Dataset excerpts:
════════════════
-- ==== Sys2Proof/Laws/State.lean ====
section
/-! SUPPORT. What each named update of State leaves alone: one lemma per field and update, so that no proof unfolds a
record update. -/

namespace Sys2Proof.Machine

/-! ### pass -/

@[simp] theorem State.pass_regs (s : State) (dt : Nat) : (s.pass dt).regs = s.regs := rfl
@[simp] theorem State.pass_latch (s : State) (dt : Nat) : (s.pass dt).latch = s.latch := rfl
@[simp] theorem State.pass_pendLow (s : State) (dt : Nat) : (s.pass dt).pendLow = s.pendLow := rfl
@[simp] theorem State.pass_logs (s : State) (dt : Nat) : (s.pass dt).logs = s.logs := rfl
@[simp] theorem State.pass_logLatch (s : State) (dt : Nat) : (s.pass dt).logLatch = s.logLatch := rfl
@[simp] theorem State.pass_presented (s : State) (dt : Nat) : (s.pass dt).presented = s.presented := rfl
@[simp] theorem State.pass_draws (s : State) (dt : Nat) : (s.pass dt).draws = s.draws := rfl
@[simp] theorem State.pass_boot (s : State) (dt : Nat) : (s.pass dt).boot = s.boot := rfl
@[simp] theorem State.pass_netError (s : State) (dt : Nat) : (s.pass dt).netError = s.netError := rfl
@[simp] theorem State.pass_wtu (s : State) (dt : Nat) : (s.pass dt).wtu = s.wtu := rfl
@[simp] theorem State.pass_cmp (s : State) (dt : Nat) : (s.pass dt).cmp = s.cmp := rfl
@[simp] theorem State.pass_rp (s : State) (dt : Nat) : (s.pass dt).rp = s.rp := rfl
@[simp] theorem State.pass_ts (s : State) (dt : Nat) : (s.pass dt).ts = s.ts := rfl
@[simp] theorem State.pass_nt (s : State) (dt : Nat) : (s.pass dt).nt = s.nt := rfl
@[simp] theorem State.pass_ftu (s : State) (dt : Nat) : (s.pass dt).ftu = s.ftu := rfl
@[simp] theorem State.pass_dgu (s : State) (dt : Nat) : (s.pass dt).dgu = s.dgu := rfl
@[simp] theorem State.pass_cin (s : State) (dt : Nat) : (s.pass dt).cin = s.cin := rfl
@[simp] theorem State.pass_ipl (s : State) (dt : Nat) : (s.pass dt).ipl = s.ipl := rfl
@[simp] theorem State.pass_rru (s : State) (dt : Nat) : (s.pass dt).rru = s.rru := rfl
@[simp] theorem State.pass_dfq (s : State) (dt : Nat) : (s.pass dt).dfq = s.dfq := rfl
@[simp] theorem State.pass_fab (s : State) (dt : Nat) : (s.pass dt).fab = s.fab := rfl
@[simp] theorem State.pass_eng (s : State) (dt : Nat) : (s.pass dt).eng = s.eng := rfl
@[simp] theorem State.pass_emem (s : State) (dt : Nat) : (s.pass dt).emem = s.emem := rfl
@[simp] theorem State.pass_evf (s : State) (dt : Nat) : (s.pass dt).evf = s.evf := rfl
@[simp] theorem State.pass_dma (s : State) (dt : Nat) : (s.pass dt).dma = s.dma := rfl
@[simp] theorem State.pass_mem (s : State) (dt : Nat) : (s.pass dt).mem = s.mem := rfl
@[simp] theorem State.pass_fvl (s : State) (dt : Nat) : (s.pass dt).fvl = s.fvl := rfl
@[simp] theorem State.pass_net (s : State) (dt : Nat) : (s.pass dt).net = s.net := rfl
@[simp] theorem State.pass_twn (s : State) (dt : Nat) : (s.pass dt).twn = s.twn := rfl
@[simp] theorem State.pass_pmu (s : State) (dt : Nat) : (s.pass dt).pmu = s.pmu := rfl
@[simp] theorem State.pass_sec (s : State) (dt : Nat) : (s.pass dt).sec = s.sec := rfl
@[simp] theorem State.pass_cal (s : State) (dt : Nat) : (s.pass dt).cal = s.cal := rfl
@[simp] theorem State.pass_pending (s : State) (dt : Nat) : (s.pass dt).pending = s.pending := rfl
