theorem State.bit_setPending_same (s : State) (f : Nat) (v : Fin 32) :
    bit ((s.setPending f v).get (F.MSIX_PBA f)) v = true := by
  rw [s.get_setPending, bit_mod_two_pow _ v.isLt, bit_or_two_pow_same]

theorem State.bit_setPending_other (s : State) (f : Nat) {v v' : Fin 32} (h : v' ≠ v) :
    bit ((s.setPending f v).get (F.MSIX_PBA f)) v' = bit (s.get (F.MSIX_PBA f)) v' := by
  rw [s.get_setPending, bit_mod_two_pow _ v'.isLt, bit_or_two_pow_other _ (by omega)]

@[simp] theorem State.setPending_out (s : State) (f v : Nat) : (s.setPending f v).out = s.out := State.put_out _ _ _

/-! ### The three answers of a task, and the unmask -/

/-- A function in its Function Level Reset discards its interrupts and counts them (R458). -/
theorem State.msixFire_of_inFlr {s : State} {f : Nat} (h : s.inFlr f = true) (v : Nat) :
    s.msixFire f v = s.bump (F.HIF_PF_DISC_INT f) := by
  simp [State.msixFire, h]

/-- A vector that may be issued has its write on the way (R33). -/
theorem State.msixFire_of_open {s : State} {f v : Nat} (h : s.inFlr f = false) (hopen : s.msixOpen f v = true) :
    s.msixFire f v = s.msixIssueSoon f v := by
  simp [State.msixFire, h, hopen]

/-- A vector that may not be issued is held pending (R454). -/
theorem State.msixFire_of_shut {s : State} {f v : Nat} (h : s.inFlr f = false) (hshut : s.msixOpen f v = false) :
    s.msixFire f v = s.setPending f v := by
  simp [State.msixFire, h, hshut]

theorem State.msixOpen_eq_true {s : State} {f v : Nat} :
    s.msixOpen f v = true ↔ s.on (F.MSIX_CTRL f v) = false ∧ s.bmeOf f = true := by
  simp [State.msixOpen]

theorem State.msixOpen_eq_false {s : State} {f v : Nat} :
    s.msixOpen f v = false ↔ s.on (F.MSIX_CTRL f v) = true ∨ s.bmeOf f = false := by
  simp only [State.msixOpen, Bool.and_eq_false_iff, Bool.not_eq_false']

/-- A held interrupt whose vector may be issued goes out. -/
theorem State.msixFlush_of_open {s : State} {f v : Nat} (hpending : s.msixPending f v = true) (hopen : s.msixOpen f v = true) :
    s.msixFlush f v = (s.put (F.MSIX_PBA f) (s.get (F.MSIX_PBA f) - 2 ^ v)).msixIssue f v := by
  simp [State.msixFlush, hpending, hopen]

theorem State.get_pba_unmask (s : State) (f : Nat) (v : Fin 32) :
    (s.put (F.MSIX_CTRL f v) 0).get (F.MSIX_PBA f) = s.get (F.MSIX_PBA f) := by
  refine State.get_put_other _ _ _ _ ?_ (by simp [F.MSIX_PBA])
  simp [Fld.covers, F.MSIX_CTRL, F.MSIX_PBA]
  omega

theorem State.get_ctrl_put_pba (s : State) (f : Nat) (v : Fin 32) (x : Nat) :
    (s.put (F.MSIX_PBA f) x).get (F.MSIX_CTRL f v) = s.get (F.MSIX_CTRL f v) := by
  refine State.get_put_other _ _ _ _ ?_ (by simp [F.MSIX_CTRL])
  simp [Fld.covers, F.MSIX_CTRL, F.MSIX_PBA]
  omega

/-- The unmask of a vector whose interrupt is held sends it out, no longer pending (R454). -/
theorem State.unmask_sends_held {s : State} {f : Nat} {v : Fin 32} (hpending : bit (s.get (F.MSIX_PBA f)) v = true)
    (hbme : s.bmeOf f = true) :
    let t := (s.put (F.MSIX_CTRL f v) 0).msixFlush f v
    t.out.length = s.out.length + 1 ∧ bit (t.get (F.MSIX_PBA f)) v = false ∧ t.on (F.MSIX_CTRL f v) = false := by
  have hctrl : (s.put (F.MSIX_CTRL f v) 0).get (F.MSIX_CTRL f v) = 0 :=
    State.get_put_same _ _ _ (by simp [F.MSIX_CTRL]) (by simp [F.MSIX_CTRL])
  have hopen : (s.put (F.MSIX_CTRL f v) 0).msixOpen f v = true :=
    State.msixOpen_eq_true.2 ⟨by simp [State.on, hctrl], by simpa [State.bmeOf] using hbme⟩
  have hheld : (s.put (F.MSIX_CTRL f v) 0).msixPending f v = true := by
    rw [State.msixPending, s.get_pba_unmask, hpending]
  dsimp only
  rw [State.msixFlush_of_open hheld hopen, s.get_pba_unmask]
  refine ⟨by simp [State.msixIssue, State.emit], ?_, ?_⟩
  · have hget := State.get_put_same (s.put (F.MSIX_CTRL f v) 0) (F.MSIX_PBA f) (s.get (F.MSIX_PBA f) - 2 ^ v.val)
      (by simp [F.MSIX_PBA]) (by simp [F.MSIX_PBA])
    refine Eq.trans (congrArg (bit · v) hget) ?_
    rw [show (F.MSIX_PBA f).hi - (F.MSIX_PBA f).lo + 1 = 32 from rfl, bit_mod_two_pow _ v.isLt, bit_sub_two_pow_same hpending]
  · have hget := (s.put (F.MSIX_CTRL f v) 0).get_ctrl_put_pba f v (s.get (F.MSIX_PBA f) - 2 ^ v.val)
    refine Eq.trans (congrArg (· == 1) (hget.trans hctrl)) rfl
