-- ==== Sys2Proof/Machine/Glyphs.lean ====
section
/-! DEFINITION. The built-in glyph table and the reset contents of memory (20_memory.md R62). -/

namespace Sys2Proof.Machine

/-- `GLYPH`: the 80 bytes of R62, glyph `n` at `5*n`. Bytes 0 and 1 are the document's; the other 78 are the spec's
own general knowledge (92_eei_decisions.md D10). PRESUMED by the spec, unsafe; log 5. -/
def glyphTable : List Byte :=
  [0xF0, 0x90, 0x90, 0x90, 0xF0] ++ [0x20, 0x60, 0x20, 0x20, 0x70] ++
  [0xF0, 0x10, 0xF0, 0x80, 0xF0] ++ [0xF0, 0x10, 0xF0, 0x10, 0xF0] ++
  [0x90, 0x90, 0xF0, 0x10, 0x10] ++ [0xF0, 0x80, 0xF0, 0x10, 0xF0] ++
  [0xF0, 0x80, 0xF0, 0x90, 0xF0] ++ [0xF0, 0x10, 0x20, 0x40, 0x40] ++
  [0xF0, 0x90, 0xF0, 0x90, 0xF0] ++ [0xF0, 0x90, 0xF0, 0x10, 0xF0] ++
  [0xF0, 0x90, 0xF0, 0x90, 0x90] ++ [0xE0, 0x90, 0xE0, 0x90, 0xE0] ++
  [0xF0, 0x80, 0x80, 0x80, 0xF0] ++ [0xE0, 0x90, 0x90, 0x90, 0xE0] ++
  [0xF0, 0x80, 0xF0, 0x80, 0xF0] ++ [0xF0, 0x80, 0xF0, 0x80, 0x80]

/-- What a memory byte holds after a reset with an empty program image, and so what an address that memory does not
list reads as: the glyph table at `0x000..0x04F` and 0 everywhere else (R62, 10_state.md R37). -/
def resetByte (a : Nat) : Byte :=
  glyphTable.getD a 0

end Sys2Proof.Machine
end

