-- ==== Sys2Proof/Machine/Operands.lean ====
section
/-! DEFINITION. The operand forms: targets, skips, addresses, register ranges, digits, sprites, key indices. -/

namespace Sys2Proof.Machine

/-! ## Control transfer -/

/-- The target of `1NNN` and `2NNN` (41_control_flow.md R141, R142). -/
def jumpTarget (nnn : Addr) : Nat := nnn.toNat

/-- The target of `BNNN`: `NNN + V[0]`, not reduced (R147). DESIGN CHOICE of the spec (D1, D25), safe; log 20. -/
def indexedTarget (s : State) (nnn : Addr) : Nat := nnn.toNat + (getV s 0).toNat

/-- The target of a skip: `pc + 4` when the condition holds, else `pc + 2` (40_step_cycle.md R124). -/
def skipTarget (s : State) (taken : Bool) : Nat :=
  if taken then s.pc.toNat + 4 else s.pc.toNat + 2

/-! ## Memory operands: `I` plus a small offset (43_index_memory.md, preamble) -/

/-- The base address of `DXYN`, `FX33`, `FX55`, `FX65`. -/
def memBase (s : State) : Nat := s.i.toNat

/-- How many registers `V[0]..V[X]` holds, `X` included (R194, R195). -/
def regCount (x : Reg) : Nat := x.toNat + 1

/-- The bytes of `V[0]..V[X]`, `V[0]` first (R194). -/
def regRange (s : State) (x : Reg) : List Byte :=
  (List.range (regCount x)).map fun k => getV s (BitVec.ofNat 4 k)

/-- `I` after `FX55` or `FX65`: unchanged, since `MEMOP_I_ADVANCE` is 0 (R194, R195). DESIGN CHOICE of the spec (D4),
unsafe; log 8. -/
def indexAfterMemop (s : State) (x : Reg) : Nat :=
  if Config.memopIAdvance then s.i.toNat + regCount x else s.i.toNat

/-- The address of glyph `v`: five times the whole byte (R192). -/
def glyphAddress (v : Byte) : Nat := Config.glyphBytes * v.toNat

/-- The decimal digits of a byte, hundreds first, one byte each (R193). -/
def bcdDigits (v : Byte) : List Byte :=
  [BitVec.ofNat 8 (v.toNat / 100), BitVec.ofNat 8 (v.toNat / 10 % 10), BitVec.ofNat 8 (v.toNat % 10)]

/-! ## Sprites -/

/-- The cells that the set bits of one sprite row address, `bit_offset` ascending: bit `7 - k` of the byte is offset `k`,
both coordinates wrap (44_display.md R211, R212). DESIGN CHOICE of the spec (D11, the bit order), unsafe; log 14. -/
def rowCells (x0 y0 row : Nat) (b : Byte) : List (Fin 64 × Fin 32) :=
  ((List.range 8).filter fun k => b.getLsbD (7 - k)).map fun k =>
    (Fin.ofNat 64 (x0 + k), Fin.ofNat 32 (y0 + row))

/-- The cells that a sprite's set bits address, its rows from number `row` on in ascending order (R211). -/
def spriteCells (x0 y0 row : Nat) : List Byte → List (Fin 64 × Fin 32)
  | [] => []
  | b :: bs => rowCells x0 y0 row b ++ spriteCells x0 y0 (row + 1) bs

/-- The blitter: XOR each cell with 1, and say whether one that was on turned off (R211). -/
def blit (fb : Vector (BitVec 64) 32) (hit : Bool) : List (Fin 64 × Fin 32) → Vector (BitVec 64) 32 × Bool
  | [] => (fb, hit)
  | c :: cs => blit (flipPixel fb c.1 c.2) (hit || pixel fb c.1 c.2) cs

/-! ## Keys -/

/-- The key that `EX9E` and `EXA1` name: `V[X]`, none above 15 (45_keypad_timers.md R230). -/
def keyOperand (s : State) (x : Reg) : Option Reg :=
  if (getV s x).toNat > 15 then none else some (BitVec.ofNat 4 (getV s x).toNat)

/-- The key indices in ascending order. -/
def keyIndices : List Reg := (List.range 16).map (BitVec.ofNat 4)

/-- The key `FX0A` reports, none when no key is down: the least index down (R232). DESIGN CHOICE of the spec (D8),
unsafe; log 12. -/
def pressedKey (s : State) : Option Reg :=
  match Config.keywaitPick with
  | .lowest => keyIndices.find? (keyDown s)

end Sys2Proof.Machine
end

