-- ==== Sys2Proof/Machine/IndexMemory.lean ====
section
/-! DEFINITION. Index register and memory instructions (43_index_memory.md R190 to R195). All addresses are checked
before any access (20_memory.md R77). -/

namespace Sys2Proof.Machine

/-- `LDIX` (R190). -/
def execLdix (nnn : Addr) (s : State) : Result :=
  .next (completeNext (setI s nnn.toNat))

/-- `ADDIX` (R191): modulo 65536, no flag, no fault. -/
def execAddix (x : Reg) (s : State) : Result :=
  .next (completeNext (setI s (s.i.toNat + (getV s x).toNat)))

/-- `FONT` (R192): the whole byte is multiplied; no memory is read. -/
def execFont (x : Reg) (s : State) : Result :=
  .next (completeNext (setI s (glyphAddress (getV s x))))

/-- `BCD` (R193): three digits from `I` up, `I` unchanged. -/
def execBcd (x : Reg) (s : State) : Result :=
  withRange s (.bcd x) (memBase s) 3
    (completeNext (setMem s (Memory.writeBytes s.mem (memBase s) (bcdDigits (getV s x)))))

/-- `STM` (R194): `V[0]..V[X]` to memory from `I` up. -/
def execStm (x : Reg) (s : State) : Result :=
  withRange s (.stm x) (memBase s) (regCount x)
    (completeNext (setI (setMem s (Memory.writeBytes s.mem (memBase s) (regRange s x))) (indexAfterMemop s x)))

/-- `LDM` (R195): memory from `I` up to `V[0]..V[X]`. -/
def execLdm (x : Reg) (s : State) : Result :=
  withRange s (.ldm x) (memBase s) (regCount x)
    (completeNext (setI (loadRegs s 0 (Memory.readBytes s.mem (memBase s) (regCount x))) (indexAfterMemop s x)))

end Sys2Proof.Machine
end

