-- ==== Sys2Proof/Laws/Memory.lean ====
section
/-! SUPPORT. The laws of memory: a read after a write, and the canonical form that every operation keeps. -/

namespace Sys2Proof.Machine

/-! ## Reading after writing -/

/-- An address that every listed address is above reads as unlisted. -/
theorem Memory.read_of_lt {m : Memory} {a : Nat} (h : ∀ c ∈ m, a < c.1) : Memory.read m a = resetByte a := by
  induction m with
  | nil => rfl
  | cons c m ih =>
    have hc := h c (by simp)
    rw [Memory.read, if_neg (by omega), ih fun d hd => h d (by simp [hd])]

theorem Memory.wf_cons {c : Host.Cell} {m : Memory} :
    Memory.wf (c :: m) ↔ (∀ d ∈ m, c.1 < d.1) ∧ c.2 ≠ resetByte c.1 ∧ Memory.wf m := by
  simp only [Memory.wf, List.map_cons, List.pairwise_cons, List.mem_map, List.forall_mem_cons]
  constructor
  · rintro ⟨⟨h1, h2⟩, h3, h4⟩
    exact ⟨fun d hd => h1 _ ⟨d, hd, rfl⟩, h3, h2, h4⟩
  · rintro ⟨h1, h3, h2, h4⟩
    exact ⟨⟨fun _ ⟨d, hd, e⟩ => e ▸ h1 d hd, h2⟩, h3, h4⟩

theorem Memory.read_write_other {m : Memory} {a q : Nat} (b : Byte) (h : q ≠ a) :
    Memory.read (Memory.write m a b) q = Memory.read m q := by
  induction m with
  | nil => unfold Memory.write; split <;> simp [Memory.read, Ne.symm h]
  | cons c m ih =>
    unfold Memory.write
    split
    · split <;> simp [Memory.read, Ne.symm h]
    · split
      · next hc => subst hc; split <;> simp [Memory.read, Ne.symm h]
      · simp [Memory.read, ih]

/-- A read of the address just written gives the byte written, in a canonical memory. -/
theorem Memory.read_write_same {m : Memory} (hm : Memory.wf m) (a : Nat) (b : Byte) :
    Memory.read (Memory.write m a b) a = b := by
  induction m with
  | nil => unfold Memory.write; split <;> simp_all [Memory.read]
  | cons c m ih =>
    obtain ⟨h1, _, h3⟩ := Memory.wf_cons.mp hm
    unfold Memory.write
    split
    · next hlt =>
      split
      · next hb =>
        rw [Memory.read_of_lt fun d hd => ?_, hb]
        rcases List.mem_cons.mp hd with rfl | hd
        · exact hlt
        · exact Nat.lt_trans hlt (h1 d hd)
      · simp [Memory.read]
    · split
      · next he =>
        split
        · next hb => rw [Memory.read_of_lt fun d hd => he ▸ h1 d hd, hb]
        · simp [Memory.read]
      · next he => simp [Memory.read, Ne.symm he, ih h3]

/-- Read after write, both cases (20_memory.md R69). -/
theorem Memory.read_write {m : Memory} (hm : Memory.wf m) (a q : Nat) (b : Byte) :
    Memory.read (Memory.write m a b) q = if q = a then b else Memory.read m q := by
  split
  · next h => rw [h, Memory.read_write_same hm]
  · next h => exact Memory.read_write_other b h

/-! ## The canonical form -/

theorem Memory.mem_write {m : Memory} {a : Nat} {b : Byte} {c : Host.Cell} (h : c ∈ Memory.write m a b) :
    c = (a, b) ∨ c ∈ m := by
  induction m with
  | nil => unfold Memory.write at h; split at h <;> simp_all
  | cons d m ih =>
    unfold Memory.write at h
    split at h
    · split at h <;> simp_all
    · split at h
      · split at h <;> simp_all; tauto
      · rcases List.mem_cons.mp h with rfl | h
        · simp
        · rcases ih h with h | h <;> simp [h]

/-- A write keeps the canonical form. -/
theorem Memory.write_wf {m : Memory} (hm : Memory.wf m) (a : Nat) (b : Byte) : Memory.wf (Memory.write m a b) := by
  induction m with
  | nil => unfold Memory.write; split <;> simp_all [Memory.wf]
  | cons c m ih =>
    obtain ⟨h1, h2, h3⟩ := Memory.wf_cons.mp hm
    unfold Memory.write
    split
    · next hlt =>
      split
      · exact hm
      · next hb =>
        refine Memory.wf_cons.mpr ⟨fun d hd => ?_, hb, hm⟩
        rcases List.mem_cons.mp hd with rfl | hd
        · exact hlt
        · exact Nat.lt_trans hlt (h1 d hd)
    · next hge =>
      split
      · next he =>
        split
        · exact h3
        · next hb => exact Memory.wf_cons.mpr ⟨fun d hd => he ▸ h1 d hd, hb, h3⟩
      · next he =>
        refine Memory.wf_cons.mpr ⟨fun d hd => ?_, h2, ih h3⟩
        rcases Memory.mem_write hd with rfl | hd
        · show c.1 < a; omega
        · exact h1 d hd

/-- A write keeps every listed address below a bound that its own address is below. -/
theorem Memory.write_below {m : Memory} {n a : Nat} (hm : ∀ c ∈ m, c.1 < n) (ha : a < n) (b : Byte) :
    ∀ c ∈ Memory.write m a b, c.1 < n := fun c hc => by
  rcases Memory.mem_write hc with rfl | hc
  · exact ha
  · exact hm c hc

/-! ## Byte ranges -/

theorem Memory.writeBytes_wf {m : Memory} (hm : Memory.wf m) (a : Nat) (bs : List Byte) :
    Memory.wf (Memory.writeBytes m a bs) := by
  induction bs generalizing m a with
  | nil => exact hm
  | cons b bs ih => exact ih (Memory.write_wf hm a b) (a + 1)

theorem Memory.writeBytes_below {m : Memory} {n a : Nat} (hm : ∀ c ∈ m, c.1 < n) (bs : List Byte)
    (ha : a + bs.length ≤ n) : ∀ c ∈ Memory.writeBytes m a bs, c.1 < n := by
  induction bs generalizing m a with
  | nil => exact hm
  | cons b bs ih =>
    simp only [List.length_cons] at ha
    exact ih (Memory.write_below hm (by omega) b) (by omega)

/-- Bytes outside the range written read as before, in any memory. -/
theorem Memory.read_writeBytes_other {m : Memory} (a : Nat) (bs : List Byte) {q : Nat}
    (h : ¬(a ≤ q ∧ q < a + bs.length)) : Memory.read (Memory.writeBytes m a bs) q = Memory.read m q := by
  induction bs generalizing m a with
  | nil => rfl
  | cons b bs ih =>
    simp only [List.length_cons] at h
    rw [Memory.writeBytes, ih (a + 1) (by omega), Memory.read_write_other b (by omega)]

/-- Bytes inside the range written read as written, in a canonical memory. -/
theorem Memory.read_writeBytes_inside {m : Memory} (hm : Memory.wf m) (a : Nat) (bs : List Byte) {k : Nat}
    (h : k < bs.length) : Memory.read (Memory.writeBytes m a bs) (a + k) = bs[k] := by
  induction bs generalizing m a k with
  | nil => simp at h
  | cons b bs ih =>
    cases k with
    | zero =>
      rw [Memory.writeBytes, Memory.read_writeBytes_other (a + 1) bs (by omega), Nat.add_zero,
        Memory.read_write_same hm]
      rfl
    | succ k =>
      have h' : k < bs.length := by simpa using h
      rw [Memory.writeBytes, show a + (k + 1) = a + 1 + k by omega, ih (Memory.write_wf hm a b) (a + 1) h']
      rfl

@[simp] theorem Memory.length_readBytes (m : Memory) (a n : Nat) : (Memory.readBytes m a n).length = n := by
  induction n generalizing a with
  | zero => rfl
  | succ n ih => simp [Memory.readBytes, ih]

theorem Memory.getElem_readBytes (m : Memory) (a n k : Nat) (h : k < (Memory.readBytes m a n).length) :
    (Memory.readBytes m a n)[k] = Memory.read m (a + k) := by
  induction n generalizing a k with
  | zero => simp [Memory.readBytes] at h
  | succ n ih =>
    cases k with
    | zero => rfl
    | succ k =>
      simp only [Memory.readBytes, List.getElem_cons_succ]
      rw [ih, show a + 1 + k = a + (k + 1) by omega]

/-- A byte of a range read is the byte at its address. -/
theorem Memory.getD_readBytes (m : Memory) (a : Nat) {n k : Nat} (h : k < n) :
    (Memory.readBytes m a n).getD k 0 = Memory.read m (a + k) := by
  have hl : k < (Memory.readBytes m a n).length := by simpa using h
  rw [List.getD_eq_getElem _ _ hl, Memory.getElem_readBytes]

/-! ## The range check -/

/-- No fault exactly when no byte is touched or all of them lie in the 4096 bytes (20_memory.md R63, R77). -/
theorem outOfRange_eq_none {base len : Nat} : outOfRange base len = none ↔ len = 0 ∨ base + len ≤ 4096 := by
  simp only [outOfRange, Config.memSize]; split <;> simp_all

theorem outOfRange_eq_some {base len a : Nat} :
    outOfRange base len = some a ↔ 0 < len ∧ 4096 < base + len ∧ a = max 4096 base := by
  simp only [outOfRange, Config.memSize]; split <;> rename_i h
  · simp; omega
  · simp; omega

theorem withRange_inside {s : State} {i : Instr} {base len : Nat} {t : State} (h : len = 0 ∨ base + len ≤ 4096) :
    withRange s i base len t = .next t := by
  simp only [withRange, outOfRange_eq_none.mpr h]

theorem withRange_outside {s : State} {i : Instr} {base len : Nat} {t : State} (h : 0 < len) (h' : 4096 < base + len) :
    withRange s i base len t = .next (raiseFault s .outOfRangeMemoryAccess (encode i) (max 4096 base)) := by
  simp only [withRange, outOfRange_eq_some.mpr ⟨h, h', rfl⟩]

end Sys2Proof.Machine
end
════════════════
Please give again the lines above between the line holding "ascending order. -/" and the line holding "match Config.keywaitPick with", inclusive, exactly as they are and with nothing added.

Answer to the problem |
/-- The key indices in ascending order. -/
def keyIndices : List Reg := (List.range 16).map (BitVec.ofNat 4)

/-- The key `FX0A` reports, none when no key is down: the least index down (R232). DESIGN CHOICE of the spec (D8),
unsafe; log 12. -/
def pressedKey (s : State) : Option Reg :=
  match Config.keywaitPick with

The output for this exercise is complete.